(Saved entries)
/-- When the home performs one part of a store, each byte of the part holds the byte of the data at its offset, and
every other byte of memory, every register and every k-register reads as before. (10_memories.md: Tiles and banks,
12_memory_instr.md: Loads and stores) -/
def Obligations.HomePerformsStore : Prop :=
  ∀ (s : State) (c : CoreIx) (r : CpReq) (j n : Nat) (g : Seg),
    listFind (fun q => q.id == r.id) (s.cpOf c.val).ctl.reqs = some r → r.op = .store n → r.segs[j]? = some g →
    g.off + g.n ≤ n → g.done = false → s.reqBarred c.val r = false → s.lateFail r = none →
    (s.isOwn g.pa && regionOf (paKind g.pa) == .mmio) = false →
    ∃ t, exec (.bankAccess (.core c) r.id j) s = .next t
      ∧ (∀ x, memGet t.mem x = if s.memKey g.pa ≤ x ∧ x < s.memKey g.pa + g.n
          then BitVec.ofNat 8 (r.data.toNat / 256 ^ (g.off + (x - s.memKey g.pa))) else memGet s.mem x)
      ∧ (t.cpOf c.val).regs = (s.cpOf c.val).regs ∧ (t.cpOf c.val).k = (s.cpOf c.val).k
      ∧ (∀ k, k ≠ c.val → t.core k = s.core k)

/-- When the home of an atomic performs it, the old value is returned zero-extended and the new value of the table
stands in its bytes in the same step; a failing amo.cas leaves every byte; every byte outside the word reads as
before. A last use of an atomic on another package takes effect with its return (DEDUCED, log entry 7).
(12_memory_instr.md: Atomics, 11_ordering.md: Atomicity) -/
def Obligations.HomePerformsAtomic : Prop :=
  ∀ (s : State) (c : CoreIx) (r : CpReq) (g : Seg) (op : AmoOp) (wide : Bool),
    listFind (fun q => q.id == r.id) (s.cpOf c.val).ctl.reqs = some r → r.op = .amo op wide → r.segs = [g] →
    g.n = (if wide then 8 else 4) → g.done = false → s.waveBars c.val g.pa = false → s.lateFail r = none →
    (s.isOwn g.pa && regionOf (paKind g.pa) == .mmio) = false →
    let w := 8 * g.n
    let old := s.natAt g.pa g.n
    let b := r.data.toNat % 2 ^ w
    let d := r.cmp.toNat % 2 ^ w
    let new : Nat := match op with
      | .add => (old + b) % 2 ^ w
      | .min => if signedOf w old ≤ signedOf w b then old else b
      | .max => if signedOf w old ≤ signedOf w b then b else old
      | .minz => min old b
      | .maxz => max old b
      | .and => old &&& b
      | .or => old ||| b
      | .xor => old ^^^ b
      | .swap => b
      | .cas => if old = d then b else old
      | .fadd => amoFadd wide old b
    ∃ t, exec (.bankAccess (.core c) r.id 0) s = .next t
      ∧ (t.cpOf c.val).ctl.pend = (s.cpOf c.val).ctl.pend.map (fun p =>
          if p.reg = r.dest then { p with val := some (BitVec.ofNat 64 old) } else p)
      ∧ t.natAt g.pa g.n = new
      ∧ (∀ x, ¬(s.memKey g.pa ≤ x ∧ x < s.memKey g.pa + g.n) → memGet t.mem x = memGet s.mem x)
      ∧ (t.cpOf c.val).ctl.reqs = (s.cpOf c.val).ctl.reqs.filter (fun q => q.id != r.id)
      ∧ (∀ q, (t.cpOf c.val).regs.get q =
          if r.far = true ∧ lastUse r.srcs q = true then 0 else (s.cpOf c.val).regs.get q)
      ∧ (t.cpOf c.val).regs.pc = (s.cpOf c.val).regs.pc

/-- PENDING_RESULT_WRITE writes the returned value to the pending register, which is pending no longer, and changes
nothing else. While a register other than g0 is pending, a form whose guard holds and that names it as a source or
as its destination waits, and so does one whose guard fails and that makes it vacant: the plan of its core carries
out no such form. (08_scalar.md: Command results and register instructions, 08_scalar.md: Issue and sequential
effect) -/
def Obligations.ResultsReturn : Prop :=
  (∀ (s : State) (c : CoreIx) (p : Pend) (v : Word),
    listFind (fun q => q.reg == p.reg && q.val.isSome) (s.cpOf c.val).ctl.pend = some p → p.val = some v →
    ∃ t, exec (.pendingResultWrite c p.reg) s = .next t
      ∧ (p.reg ≠ 0 → (t.cpOf c.val).regs.get p.reg = v) ∧ (t.cpOf c.val).isPending p.reg = false
      ∧ (∀ r, r ≠ p.reg → (t.cpOf c.val).regs.get r = (s.cpOf c.val).regs.get r)
      ∧ (t.cpOf c.val).k = (s.cpOf c.val).k ∧ t = s.modCpOf c.val fun _ => t.cpOf c.val)
  ∧ (∀ (x : Cp) (r : Reg) (p : Pend), p ∈ x.ctl.pend → p.reg = r → r ≠ 0 →
    (∀ i : Instr, x.regs.guard (guardOf i) = true →
      ((∃ a ∈ srcsOf i, a.reg = r) ∨ destOf i = some r) → x.waitsFor i = true)
    ∧ (∀ i : Instr, x.regs.guard (guardOf i) = false → (∃ a ∈ srcsOf i, a.reg = r ∧ a.last = true) → x.waitsFor i = true)
    ∧ (∀ (g : Guard) (d : Reg) (a b : Src) (m : MemOp) (n : AmoOperand), x.regs.guard g = true →
      (d = r ∨ a.reg = r ∨ b.reg = r → x.waitsFor (.add g d a b) = true)
      ∧ (d = r ∨ m.a.reg = r ∨ m.b.reg = r → x.waitsFor (.ld64 g d m) = true)
      ∧ (a.reg = r ∨ m.a.reg = r ∨ m.b.reg = r → x.waitsFor (.st64 g a m) = true)
      ∧ (d = r ∨ b.reg = r ∨ n.a.reg = r → x.waitsFor (.amoCas64 g d b n) = true)
      ∧ (d = r ∨ a.reg = r → x.waitsFor (.jr g d a) = true)
      ∧ (∀ off, d = r → x.waitsFor (.loop g d off) = true) ∧ (∀ k, d = r → x.waitsFor (.krd g d k) = true)))
  ∧ (∀ (s : State) (w : Word) (n : Nat), s.fetch s.focus.val = .word w n → s.cp.waitsFor (instrOf w) = true →
    s.cp.trapPending = false → s.cp.ctl.standing = none → s.plan s.focus = .idle)
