theorem clearSlot_wf (s : State) (c : Nat) (k : Nat) (i : Nat) (hw : Wf s) :
    Wf (State.clearSlot s c k i) := by
  unfold State.clearSlot
  with_reducible repeat' first
    | assumption | intro _ | apply setSlotAt_wf | apply foldl_wf | apply foldl_pair | apply ite_wf | apply ite_pair
    | apply ite_okR | apply ite_okKv | apply fst_wf | split | (apply of_pair; assumption) | dsimp only | apply pair_wf
    | apply mem_wf | apply mk_wf

theorem setJob_wf (s : State) (j : CollJob) (hw : Wf s) :
    Wf (State.setJob s j) := by
  unfold State.setJob
  with_reducible repeat' first
    | assumption | intro _ | apply modStations_wf | apply foldl_wf | apply foldl_pair | apply ite_wf | apply ite_pair
    | apply ite_okR | apply ite_okKv | apply fst_wf | split | (apply of_pair; assumption) | dsimp only | apply pair_wf
    | apply mem_wf | apply mk_wf

theorem closeJob_wf (s : State) (j : CollJob) (hw : Wf s) :
    Wf (State.closeJob s j) := by
  unfold State.closeJob
  with_reducible repeat' first
    | assumption | intro _ | apply modStations_wf | apply setJob_wf | apply foldl_wf | apply foldl_pair | apply ite_wf
    | apply ite_pair | apply ite_okR | apply ite_okKv | apply fst_wf | split | (apply of_pair; assumption)
    | dsimp only | apply pair_wf | apply mem_wf | apply mk_wf

theorem setSpace_wf (s : State) (k : Nat) (n : Nat) (x : TagSpace) (hw : Wf s) :
    Wf (State.setSpace s k n x) := by
  unfold State.setSpace
  with_reducible repeat' first
    | assumption | intro _ | apply modCluster_wf | apply foldl_wf | apply foldl_pair | apply ite_wf | apply ite_pair
    | apply ite_okR | apply ite_okKv | apply fst_wf | split | (apply of_pair; assumption) | dsimp only | apply pair_wf
    | apply mem_wf | apply mk_wf

theorem closeSpace_wf (s : State) (k : Nat) (n : Nat) (hw : Wf s) :
    Wf (State.closeSpace s k n) := by
  unfold State.closeSpace
  with_reducible repeat' first
    | assumption | intro _ | apply modGrid_wf | apply setSpace_wf | apply foldl_wf | apply foldl_pair | apply ite_wf
    | apply ite_pair | apply ite_okR | apply ite_okKv | apply fst_wf | split | (apply of_pair; assumption)
    | dsimp only | apply pair_wf | apply mem_wf | apply mk_wf

theorem collBegin_wf (s : State) (team : BitVec 16) (seq : BitVec 16) (x : CollSlot) (l : List (Nat × Nat))
    (far : List (Nat × CollDesc × List Byte)) (hw : Wf s) :
    Wf (State.collBegin s team seq x l far) := by
  unfold State.collBegin
  with_reducible repeat' first
    | assumption | intro _ | apply modStations_wf | apply setColl_wf | apply foldl_wf | apply foldl_pair
    | apply ite_wf | apply ite_pair | apply ite_okR | apply ite_okKv | apply fst_wf | split
    | (apply of_pair; assumption) | dsimp only | apply pair_wf | apply mem_wf | apply mk_wf

theorem collCompute_wf (s : State) (j : CollJob) (t : Arrival) (hw : Wf s) :
    Wf (State.collCompute s j t) := by
  unfold State.collCompute
  with_reducible repeat' first
    | assumption | intro _ | apply setColl_wf | apply foldl_wf | apply foldl_pair | apply ite_wf | apply ite_pair
    | apply ite_okR | apply ite_okKv | apply fst_wf | split | (apply of_pair; assumption) | dsimp only | apply pair_wf
    | apply mem_wf | apply mk_wf

theorem collHold_wf (s : State) (c : Nat) (i : Nat) (n : Nat) (f : Fail) (hw : Wf s) :
    Wf (State.collHold s c i n f) := by
  unfold State.collHold
  with_reducible repeat' first
    | assumption | intro _ | apply post_wf | apply setColl_wf | apply foldl_wf | apply foldl_pair | apply ite_wf
    | apply ite_pair | apply ite_okR | apply ite_okKv | apply fst_wf | split | (apply of_pair; assumption)
    | dsimp only | apply pair_wf | apply mem_wf | apply mk_wf
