theorem stepInstall_wf (s : State) (c : Nat) (i : Nat) (x : Install) (hw : Wf s) :
    Wf (State.stepInstall s c i x) := by
  unfold State.stepInstall
  with_reducible repeat' first
    | assumption | intro _ | apply endInstall_wf | apply goOnInstall_wf | apply installWrite_wf | apply foldl_wf
    | apply foldl_pair | apply ite_wf | apply ite_pair | apply ite_okR | apply ite_okKv | apply fst_wf | split
    | (apply of_pair; assumption) | dsimp only | apply pair_wf | apply mem_wf | apply mk_wf

theorem installsOf_wf (s : State) (c : Nat) (kind : InstallKind) (i : Nat) (y4 : Nat) (hw : Wf s) :
    Wf (State.installsOf s c kind i y4) := by
  induction y4 generalizing s c kind i with
  | zero =>
    first
    | exact hw
    | unfold State.installsOf
      with_reducible repeat' first
        | assumption | intro _ | apply stepInstall_wf | apply foldl_wf | apply foldl_pair | apply ite_wf
        | apply ite_pair | apply ite_okR | apply ite_okKv | apply fst_wf | split | (apply of_pair; assumption)
        | dsimp only | apply pair_wf | apply mem_wf | apply mk_wf
  | succ l ih =>
    unfold State.installsOf
    with_reducible repeat' first
      | assumption | intro _ | apply ih | apply stepInstall_wf | apply foldl_wf | apply foldl_pair | apply ite_wf
      | apply ite_pair | apply ite_okR | apply ite_okKv | apply fst_wf | split | (apply of_pair; assumption)
      | dsimp only | apply pair_wf | apply mem_wf | apply mk_wf

theorem installsDue_wf (s : State) (cs : List Nat) (hw : Wf s) :
    Wf (State.installsDue s cs) := by
  unfold State.installsDue
  with_reducible repeat' first
    | assumption | intro _ | apply installsOf_wf | apply foldl_wf | apply foldl_pair | apply ite_wf | apply ite_pair
    | apply ite_okR | apply ite_okKv | apply fst_wf | split | (apply of_pair; assumption) | dsimp only | apply pair_wf
    | apply mem_wf | apply mk_wf

theorem installsMet_wf (s : State) (c : Nat) (hw : Wf s) :
    Wf (State.installsMet s c) := by
  unfold State.installsMet
  with_reducible repeat' first
    | assumption | intro _ | apply modGrid_wf | apply foldl_wf | apply foldl_pair | apply ite_wf | apply ite_pair
    | apply ite_okR | apply ite_okKv | apply fst_wf | split | (apply of_pair; assumption) | dsimp only | apply pair_wf
    | apply mem_wf | apply mk_wf

theorem fqOwed_wf (s : State) (c : Nat) (hw : Wf s) :
    Wf (State.fqOwed s c) := by
  unfold State.fqOwed
  with_reducible repeat' first
    | assumption | intro _ | apply fqPut_wf | apply modUnits_wf | apply foldl_wf | apply foldl_pair | apply ite_wf
    | apply ite_pair | apply ite_okR | apply ite_okKv | apply fst_wf | split | (apply of_pair; assumption)
    | dsimp only | apply pair_wf | apply mem_wf | apply mk_wf

theorem sbRead_wf (s : State) (c : Nat) (f : Frame) (p : Nat) (n : Nat) (hw : Wf s) :
    WfP (State.sbRead s c f p n) := by
  unfold State.sbRead
  with_reducible repeat' first
    | assumption | intro _ | apply eccRead_wf | apply foldl_wf | apply foldl_pair | apply ite_wf | apply ite_pair
    | apply ite_okR | apply ite_okKv | apply fst_wf | split | (apply of_pair; assumption) | dsimp only | apply pair_wf
    | apply mem_wf | apply mk_wf

theorem sbDrop_wf (s : State) (c : Nat) (n : Nat) (i : Nat) (f : Frame) (dst : Nat) (bytes : Nat) (last : Bool)
    (hw : Wf s) :
    Wf (State.sbDrop s c n i f dst bytes last) := by
  unfold State.sbDrop
  with_reducible repeat' first
    | assumption | intro _ | apply movedIn_wf | apply sbRead_wf | apply setSbuf_wf | apply foldl_wf | apply foldl_pair
    | apply ite_wf | apply ite_pair | apply ite_okR | apply ite_okKv | apply fst_wf | split
    | (apply of_pair; assumption) | dsimp only | apply pair_wf | apply mem_wf | apply mk_wf

theorem sbRelease_wf (s : State) (c : Nat) (n : Nat) (i : Nat) (f : Frame) (hw : Wf s) :
    Wf (State.sbRelease s c n i f) := by
  unfold State.sbRelease
  with_reducible repeat' first
    | assumption | intro _ | apply fqOwed_wf | apply modUnits_wf | apply sbDrop_wf | apply setSbuf_wf | apply foldl_wf
    | apply foldl_pair | apply ite_wf | apply ite_pair | apply ite_okR | apply ite_okKv | apply fst_wf | split
    | (apply of_pair; assumption) | dsimp only | apply pair_wf | apply mem_wf | apply mk_wf

theorem sbReleases_wf (s : State) (c : Nat) (hw : Wf s) :
    Wf (State.sbReleases s c) := by
  unfold State.sbReleases
  with_reducible repeat' first
    | assumption | intro _ | apply fqOwed_wf | apply sbRelease_wf | apply foldl_wf | apply foldl_pair | apply ite_wf
    | apply ite_pair | apply ite_okR | apply ite_okKv | apply fst_wf | split | (apply of_pair; assumption)
    | dsimp only | apply pair_wf | apply mem_wf | apply mk_wf

theorem stand_wf (s : State) (i : Instr) (hw : Wf s) :
    okR (State.stand s i) := by
  unfold State.stand
  with_reducible repeat' first
    | assumption | intro _ | apply modCp_wf | apply foldl_wf | apply foldl_pair | apply ite_wf | apply ite_pair
    | apply ite_okR | apply ite_okKv | apply fst_wf | apply next_ok | apply stop_ok | apply refuse_ok | split
    | (apply of_pair; assumption) | (apply of_next; assumption) | dsimp only | apply pair_wf | apply mem_wf
    | apply mk_wf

## [What is being asked]
There is a run of lines above from the one with "(12_memory_instr.md: Atomics, 11_ordering.md: Atomicity)" to the one with "nothing else. While"; print exactly that run, both ends included, and nothing else.

## [Solution]
(12_memory_instr.md: Atomics, 11_ordering.md: Atomicity) -/
def Obligations.HomePerformsAtomic : Prop :=
  ∀ (s : State) (c : CoreIx) (r : CpReq) (g : Seg) (op : AmoOp) (wide : Bool),
    listFind (fun q => q.id == r.id) (s.cpOf c.val).ctl.reqs = some r → r.op = .amo op wide → r.segs = [g] →
    g.n = (if wide then 8 else 4) → g.done = false → s.waveBars c.val g.pa = false → s.lateFail r = none →
    (s.isOwn g.pa && regionOf (paKind g.pa) == .mmio) = false →
    let w := 8 * g.n
    let old := s.natAt g.pa g.n
    let b := r.data.toNat % 2 ^ w
    let d := r.cmp.toNat % 2 ^ w
    let new : Nat := match op with
      | .add => (old + b) % 2 ^ w
      | .min => if signedOf w old ≤ signedOf w b then old else b
      | .max => if signedOf w old ≤ signedOf w b then b else old
      | .minz => min old b
      | .maxz => max old b
      | .and => old &&& b
      | .or => old ||| b
      | .xor => old ^^^ b
      | .swap => b
      | .cas => if old = d then b else old
      | .fadd => amoFadd wide old b
    ∃ t, exec (.bankAccess (.core c) r.id 0) s = .next t
      ∧ (t.cpOf c.val).ctl.pend = (s.cpOf c.val).ctl.pend.map (fun p =>
          if p.reg = r.dest then { p with val := some (BitVec.ofNat 64 old) } else p)
      ∧ t.natAt g.pa g.n = new
      ∧ (∀ x, ¬(s.memKey g.pa ≤ x ∧ x < s.memKey g.pa + g.n) → memGet t.mem x = memGet s.mem x)
      ∧ (t.cpOf c.val).ctl.reqs = (s.cpOf c.val).ctl.reqs.filter (fun q => q.id != r.id)
      ∧ (∀ q, (t.cpOf c.val).regs.get q =
          if r.far = true ∧ lastUse r.srcs q = true then 0 else (s.cpOf c.val).regs.get q)
      ∧ (t.cpOf c.val).regs.pc = (s.cpOf c.val).regs.pc

/-- PENDING_RESULT_WRITE writes the returned value to the pending register, which is pending no longer, and changes
nothing else. While a register other than g0 is pending, a form whose guard holds and that names it as a source or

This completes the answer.